____ Material provided

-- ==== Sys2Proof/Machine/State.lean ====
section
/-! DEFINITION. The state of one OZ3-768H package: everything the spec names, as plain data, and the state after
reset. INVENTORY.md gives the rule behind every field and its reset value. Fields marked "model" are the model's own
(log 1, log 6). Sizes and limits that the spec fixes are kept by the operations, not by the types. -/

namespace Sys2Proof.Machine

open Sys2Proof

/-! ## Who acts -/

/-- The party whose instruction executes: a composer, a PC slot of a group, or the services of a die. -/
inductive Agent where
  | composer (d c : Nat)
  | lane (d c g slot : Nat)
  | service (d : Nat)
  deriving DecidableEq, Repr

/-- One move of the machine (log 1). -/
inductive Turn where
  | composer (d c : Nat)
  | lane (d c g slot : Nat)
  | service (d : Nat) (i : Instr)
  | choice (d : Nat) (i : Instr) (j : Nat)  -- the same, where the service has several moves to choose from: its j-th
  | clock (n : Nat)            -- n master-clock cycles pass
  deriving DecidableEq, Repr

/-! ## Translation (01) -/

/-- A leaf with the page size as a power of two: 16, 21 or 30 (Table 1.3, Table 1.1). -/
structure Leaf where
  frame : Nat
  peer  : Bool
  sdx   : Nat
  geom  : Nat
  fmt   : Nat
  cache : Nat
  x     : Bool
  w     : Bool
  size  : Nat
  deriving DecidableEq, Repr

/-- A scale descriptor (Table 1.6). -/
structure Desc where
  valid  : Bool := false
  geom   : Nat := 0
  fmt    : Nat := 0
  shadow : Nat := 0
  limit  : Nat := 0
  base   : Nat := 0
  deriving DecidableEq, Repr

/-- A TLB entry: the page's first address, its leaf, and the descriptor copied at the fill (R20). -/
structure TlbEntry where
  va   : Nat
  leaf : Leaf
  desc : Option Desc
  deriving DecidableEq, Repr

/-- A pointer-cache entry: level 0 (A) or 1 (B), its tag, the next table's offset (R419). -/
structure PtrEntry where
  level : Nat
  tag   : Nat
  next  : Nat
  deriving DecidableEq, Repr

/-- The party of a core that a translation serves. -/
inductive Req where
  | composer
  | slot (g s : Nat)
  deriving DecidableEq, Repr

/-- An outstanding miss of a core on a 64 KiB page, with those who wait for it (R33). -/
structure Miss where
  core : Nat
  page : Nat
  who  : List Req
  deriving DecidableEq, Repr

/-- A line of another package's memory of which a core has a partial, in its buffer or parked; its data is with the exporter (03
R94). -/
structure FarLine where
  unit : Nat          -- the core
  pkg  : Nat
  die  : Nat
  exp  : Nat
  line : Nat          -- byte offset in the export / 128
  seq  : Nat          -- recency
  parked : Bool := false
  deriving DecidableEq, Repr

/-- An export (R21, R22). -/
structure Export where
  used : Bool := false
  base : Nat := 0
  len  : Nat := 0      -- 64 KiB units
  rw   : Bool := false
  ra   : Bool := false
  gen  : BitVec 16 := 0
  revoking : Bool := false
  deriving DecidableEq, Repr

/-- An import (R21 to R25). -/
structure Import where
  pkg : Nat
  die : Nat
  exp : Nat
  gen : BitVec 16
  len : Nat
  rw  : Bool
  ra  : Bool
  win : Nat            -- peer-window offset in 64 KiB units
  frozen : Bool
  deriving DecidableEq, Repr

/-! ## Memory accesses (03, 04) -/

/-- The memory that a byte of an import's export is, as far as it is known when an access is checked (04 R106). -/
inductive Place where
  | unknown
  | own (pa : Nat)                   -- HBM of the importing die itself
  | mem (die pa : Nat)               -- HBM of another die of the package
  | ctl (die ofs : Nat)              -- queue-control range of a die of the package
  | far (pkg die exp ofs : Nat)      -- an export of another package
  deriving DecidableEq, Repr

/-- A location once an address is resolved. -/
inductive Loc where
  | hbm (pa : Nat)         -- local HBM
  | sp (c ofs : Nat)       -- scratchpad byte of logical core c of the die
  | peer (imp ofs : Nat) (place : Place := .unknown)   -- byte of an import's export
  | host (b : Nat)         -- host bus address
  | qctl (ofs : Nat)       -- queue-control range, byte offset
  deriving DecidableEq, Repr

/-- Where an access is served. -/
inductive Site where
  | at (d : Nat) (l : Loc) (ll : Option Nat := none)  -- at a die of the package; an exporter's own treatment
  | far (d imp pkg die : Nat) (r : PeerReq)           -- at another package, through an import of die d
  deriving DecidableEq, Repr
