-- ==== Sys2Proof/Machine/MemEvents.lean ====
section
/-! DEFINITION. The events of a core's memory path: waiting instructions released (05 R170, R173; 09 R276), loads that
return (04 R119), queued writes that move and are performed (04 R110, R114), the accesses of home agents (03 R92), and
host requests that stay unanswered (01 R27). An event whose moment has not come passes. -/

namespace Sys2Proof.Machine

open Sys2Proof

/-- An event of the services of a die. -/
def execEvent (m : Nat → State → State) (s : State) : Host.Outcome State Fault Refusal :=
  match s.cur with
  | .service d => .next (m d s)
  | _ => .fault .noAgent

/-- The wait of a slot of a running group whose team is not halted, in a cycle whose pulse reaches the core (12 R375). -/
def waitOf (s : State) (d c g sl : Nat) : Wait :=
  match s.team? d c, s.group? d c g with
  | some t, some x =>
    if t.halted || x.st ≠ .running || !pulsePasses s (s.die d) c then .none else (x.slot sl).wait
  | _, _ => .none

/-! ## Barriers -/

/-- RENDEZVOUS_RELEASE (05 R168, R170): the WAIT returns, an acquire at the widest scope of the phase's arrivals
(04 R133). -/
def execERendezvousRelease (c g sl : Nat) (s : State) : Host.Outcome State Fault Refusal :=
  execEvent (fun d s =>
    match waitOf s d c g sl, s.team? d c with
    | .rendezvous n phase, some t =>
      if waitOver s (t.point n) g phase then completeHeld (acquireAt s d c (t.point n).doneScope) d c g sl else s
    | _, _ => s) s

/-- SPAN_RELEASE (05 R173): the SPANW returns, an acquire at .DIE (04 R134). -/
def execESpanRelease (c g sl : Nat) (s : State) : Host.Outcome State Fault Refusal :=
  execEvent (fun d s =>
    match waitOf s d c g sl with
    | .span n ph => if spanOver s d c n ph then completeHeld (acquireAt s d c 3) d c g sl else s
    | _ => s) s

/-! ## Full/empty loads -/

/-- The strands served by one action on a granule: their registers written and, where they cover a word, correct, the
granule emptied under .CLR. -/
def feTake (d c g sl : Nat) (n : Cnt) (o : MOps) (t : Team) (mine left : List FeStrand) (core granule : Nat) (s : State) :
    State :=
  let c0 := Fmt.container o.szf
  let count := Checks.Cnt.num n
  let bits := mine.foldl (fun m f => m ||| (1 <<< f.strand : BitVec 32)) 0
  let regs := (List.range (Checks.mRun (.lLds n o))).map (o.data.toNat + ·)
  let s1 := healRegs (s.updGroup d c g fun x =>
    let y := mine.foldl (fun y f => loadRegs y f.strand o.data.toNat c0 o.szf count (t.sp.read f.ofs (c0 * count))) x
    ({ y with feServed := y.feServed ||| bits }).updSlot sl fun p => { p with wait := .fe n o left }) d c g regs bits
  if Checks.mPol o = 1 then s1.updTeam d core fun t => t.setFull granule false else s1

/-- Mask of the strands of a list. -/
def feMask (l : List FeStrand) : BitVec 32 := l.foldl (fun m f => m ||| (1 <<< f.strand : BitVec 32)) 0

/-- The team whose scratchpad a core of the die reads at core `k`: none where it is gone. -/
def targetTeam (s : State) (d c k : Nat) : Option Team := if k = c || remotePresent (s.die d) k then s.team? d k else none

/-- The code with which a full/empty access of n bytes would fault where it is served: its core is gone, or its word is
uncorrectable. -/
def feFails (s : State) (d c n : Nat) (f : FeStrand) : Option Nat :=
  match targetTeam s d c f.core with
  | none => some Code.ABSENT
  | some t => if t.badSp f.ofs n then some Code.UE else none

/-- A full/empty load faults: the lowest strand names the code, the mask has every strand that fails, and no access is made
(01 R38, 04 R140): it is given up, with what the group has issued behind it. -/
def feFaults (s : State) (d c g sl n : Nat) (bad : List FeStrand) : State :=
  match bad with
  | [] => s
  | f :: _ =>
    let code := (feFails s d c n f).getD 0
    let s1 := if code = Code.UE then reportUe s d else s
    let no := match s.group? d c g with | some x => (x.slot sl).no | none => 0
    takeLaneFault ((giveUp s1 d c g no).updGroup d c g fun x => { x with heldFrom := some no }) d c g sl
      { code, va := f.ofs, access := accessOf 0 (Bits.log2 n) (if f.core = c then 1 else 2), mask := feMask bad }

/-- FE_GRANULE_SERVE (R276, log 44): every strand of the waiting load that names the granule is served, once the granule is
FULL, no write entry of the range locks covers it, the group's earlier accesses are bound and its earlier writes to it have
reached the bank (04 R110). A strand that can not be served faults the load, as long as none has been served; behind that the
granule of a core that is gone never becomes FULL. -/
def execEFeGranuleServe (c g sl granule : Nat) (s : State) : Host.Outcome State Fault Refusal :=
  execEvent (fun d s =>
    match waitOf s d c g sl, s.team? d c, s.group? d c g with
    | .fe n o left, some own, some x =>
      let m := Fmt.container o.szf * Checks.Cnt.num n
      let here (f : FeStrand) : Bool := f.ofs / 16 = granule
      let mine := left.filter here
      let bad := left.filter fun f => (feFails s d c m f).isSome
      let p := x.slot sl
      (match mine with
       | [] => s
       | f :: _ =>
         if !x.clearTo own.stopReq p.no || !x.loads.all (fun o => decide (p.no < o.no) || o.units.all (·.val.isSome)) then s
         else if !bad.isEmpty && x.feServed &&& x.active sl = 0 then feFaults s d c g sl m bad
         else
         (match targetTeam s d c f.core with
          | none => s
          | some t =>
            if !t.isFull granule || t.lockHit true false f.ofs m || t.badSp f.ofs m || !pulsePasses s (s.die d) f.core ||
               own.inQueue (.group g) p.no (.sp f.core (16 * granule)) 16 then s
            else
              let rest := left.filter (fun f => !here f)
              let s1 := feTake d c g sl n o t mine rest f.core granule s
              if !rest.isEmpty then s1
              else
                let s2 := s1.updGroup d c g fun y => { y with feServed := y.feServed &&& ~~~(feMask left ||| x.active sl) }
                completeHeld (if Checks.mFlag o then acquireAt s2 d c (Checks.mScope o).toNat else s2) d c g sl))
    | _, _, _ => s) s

________

What is being asked:
Reproduce exactly every line that sits between the start of the entries and the line bearing "Who acts -/", counting both of those lines.

Task solution:
-- ==== Sys2Proof/Machine/State.lean ====
section
/-! DEFINITION. The state of one OZ3-768H package: everything the spec names, as plain data, and the state after
reset. INVENTORY.md gives the rule behind every field and its reset value. Fields marked "model" are the model's own
(log 1, log 6). Sizes and limits that the spec fixes are kept by the operations, not by the types. -/

namespace Sys2Proof.Machine

open Sys2Proof

/-! ## Who acts -/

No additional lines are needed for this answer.